O discurso político importa, sim, e explica muita coisa. Mas existe algo por baixo dele, alguma coisa que não queremos olhar diretamente na cara: o fato de que, na Índia, assim como em outras partes de nosso mundo cada vez mais sombrio, a religião é um veneno que está intoxicando nosso sangue. Onde a religião intervém, a mera inocência não constitui desculpa.

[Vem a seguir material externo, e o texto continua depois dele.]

/-- Entries at falling indexes are all there after the last write. -/
theorem read_writeEntries_mem {es : List (Idx × Node)} {node : Table Node} {e : Idx × Node}
    (falling : es.Pairwise fun a b => b.1.toNat < a.1.toNat) (he : e ∈ es) :
    (writeEntries es node).read e.1.toNat = some e.2 := by
  induction es generalizing node with
  | nil => simp at he
  | cons d es ih =>
    obtain ⟨hd, hes⟩ := List.pairwise_cons.1 falling
    rw [writeEntries]
    rcases List.mem_cons.1 he with rfl | he
    · rw [read_writeEntries_other fun b hb => (hd b hb).ne, Table.read_write_same]
    · exact ih hes he

theorem completedEntries_index {i : Idx} {frames : List Frame} :
    ∀ e ∈ completedEntries i frames, ∃ f ∈ frames, f.index = e.1 := by
  induction frames generalizing i with
  | nil => simp [completedEntries]
  | cons f rest ih =>
    obtain ⟨j, d⟩ := f
    cases d with
    | false => simp [completedEntries]
    | true =>
      refine List.forall_mem_cons.2 ⟨⟨_, List.mem_cons_self .., rfl⟩, fun e he => ?_⟩
      obtain ⟨f, hf, h⟩ := ih e he
      exact ⟨f, List.mem_cons_of_mem _ hf, h⟩

/-- Each entry of the stack was taken after those below it (R38). -/
abbrev Falling (frames : List Frame) : Prop :=
  frames.Pairwise fun above below => below.index.toNat < above.index.toNat

theorem completedEntries_falling {i : Idx} {frames : List Frame} (h : Falling frames) :
    (completedEntries i frames).Pairwise fun a b => b.1.toNat < a.1.toNat := by
  induction frames generalizing i with
  | nil => exact .nil
  | cons f rest ih =>
    obtain ⟨j, d⟩ := f
    obtain ⟨hj, hrest⟩ := List.pairwise_cons.1 h
    cases d with
    | false => exact .nil
    | true =>
      refine List.pairwise_cons.2 ⟨fun e he => ?_, ih hrest⟩
      obtain ⟨f, hf, hi⟩ := completedEntries_index e he
      exact hi ▸ hj f hf

/-- The nodes that stay on the stack lie below those that are completed. -/
theorem unwind_below_completed {i : Idx} {frames : List Frame} (h : Falling frames) :
    ∀ f ∈ (unwind frames).2, ∀ e ∈ completedEntries i frames, f.index.toNat < e.1.toNat := by
  induction frames generalizing i with
  | nil => simp [unwind]
  | cons g rest ih =>
    obtain ⟨j, d⟩ := g
    obtain ⟨hj, hrest⟩ := List.pairwise_cons.1 h
    cases d with
    | false => simp [completedEntries]
    | true =>
      refine fun f hf => List.forall_mem_cons.2 ⟨?_, ih hrest f hf⟩
      obtain ⟨g, hg, hi⟩ := unwind_mem rest f hf
      exact hi ▸ hj g hg

/-! ## Completing subtrees -/

/-- ROOT and TREE_VALID after a subtree with root `i` is complete: the header's root is the bottom node of the stack when that
empties it, and they stay while a subtree is still to come (R180). -/
structure RootCompleted (i : Idx) (frames : List Frame) (s t : State) : Prop where
  whole : (unwind frames).2 = [] → t.treeValid = true ∧ t.root = ((frames.getLast?).map Frame.index).getD i
  part : (unwind frames).2 ≠ [] → t.treeValid = s.treeValid ∧ t.root = s.root

/-- Completing subtrees answers under any stack of indexes inside NODE. -/
theorem completeSubtree_ok {i : Idx} {frames : List Frame} {s : State} (h : ∀ f ∈ frames, f.index.toNat < Config.nodeCap) :
    ∃ t, completeSubtree i frames s = .ok () t ∧
      t = { s with
        node := writeEntries (completedEntries i frames) s.node
        trav := t.trav, root := t.root, treeValid := t.treeValid } ∧
      t.trav.frames = (unwind frames).2 ∧ RootCompleted i frames s t := by
  induction frames generalizing i s with
  | nil => exact ⟨_, rfl, rfl, rfl, fun _ => ⟨rfl, rfl⟩, fun h => absurd rfl h⟩
  | cons f rest ih =>
    obtain ⟨j, d⟩ := f
    obtain ⟨hj, hrest⟩ := List.forall_mem_cons.1 h
    cases d with
    | false => exact ⟨_, rfl, rfl, rfl, fun h => absurd h (List.cons_ne_nil _ _), fun _ => ⟨rfl, rfl⟩⟩
    | true =>
      obtain ⟨t, ht, form, frames, root⟩ :=
        ih (i := j) (s := { s with node := s.node.write j.toNat (internalNode 0 (j + 1) i) }) hrest
      refine ⟨t, ?_, form, frames, fun whole => ?_, root.part⟩
      · rw [completeSubtree, writeNode_eq_ok.2 ⟨hj, rfl⟩, Run.bind_ok, ht]
      · refine ⟨(root.whole whole).1, (root.whole whole).2.trans ?_⟩
        rw [List.getLast?_cons]
        cases rest.getLast? <;> rfl

end Sys2Proof.Machine

open Sys2Proof Sys2Proof.Machine Sys2Proof.Safety

/-- Settles O38: with an index free the token is pushed, with none it raises. -/
theorem internalToken : Obligations.InternalToken := by
  unfold Obligations.InternalToken
  exact ⟨fun s => exec_internal_free, fun s => exec_internal_full⟩

/-- Settles O39: the leaf's entry, then the entries completed, all at indexes below it and falling. -/
theorem leafToken : Obligations.LeafToken := by
  unfold Obligations.LeafToken
  refine ⟨fun s sym hn hidx falling => ?_, fun s sym => exec_leaf_full⟩
  have below : ∀ e ∈ completedEntries s.next s.trav.frames, e.1.toNat < s.next.toNat := fun e he => by
    obtain ⟨f, hf, hi⟩ := completedEntries_index e he
    exact hi ▸ hidx f hf
  obtain ⟨t, ht, form, frames, root⟩ := completeSubtree_ok (i := s.next)
    (s := { (s.skip 1).skip 9 with next := s.next + 1, node := s.node.write s.next.toNat (leafNode sym 0) })
    fun f hf => (hidx f hf).trans hn
  have others {i : Nat} (hi : i ≠ s.next.toNat)
      (he : ∀ e ∈ completedEntries s.next s.trav.frames, e.1.toNat ≠ i) :
      (writeEntries (completedEntries s.next s.trav.frames) (s.node.write s.next.toNat (leafNode sym 0))).read i =
        s.node.read i :=
    (read_writeEntries_other he).trans (Table.read_write_other _ _ hi.symm)
  refine ⟨_, t.trav, t.root, t.treeValid, ?_, ?_, frames,
    fun e => read_writeEntries_mem (completedEntries_falling falling), fun i => others, fun f hf => ?_, root.whole, root.part⟩
  · rw [exec_leaf_free hn, ht, Run.outcome_ok]
    exact congrArg Host.Outcome.next form
  · rw [read_writeEntries_other fun e he => (below e he).ne, Table.read_write_same]
    rfl
  · obtain ⟨g, hg, hi⟩ := unwind_mem _ f hf
    exact others (hi ▸ (hidx g hg).ne) fun e he => (unwind_below_completed falling f hf e he).ne'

Entretanto continuamos a evitar a discussão do assunto, falando da religião na linguagem moderna e em voga que é a linguagem do "respeito". O que há para se respeitar nesses ou em quaisquer outros crimes que quase diariamente são cometidos pelo mundo afora em nome dessa força temida que é a religião? Quão bem a religião erige totens, com que resultados fatais, e com que facilidade nós nos dispomos a matar por eles! E, depois que o tivermos feito suficientes vezes, o entorpecimento resultante tornará mais fácil fazê-lo ainda outras.

Assim, o problema da Índia acaba revelando ser o problema do mundo. O que aconteceu na Índia aconteceu em nome de Deus. O nome do problema é Deus.

Salman Rushdie, 54, escritor britânico de origem indiana, é autor de "Os Versos Satânicos", "Fury: a Novel" e da coletânea de ensaios "Step Across This Line", ainda inédita.